_Task inputs_
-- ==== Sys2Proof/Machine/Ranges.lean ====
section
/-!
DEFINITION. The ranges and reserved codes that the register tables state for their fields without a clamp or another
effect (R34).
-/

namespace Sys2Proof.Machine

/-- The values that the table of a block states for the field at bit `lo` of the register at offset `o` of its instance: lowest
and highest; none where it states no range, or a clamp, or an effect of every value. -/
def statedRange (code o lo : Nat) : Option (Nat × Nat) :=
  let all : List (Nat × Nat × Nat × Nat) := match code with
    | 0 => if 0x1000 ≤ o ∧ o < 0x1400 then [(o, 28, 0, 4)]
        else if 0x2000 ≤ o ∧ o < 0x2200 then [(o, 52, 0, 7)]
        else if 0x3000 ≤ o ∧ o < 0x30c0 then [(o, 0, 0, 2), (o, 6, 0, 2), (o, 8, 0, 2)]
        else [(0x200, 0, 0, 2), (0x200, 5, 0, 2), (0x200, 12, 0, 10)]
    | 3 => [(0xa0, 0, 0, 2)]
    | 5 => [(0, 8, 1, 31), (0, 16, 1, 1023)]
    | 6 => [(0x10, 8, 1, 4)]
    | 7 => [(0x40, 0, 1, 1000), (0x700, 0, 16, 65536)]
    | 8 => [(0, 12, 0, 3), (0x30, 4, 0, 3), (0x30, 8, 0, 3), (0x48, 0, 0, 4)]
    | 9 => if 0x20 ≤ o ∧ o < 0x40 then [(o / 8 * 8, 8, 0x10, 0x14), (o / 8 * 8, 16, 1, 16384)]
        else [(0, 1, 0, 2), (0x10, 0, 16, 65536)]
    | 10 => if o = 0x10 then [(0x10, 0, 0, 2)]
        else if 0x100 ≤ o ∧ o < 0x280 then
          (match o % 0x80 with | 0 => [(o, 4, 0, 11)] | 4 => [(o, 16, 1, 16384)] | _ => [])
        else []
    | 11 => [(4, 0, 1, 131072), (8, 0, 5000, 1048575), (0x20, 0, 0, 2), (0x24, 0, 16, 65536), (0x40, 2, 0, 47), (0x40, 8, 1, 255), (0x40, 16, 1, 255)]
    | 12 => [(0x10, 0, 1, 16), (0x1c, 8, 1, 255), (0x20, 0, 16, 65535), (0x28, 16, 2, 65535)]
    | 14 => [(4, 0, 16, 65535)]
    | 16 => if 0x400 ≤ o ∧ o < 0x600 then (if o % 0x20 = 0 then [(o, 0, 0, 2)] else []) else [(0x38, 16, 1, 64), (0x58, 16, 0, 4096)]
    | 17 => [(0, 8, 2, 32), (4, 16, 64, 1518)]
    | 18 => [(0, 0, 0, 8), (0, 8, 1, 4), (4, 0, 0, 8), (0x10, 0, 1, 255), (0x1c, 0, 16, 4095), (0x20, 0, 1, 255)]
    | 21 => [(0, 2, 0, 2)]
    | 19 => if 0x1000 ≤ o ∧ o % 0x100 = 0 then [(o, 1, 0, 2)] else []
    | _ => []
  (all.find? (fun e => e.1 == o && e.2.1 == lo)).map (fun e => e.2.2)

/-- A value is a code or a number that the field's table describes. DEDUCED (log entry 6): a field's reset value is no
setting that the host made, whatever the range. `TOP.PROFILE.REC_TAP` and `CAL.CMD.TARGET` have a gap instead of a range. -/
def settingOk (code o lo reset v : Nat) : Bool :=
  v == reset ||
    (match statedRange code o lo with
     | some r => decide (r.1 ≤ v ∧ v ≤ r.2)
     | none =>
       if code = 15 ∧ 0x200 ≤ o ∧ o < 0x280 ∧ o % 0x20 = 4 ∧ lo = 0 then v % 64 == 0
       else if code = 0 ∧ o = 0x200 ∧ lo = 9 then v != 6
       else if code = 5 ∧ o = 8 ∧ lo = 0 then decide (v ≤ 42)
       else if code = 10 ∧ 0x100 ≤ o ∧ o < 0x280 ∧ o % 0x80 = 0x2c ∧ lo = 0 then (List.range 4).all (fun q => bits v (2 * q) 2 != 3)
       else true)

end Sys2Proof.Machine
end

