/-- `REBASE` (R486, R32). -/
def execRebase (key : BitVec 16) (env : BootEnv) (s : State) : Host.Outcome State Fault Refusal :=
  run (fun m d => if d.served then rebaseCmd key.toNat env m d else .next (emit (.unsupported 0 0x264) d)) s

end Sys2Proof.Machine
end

_Task goal_
Your response should hold the lines from the first line of the entries above through the line with "namespace Sys2Proof.Machine", each retyped exactly, and nothing else.

_Exercise output_
-- ==== Sys2Proof/Machine/Ranges.lean ====
section
/-!
DEFINITION. The ranges and reserved codes that the register tables state for their fields without a clamp or another
effect (R34).
-/

namespace Sys2Proof.Machine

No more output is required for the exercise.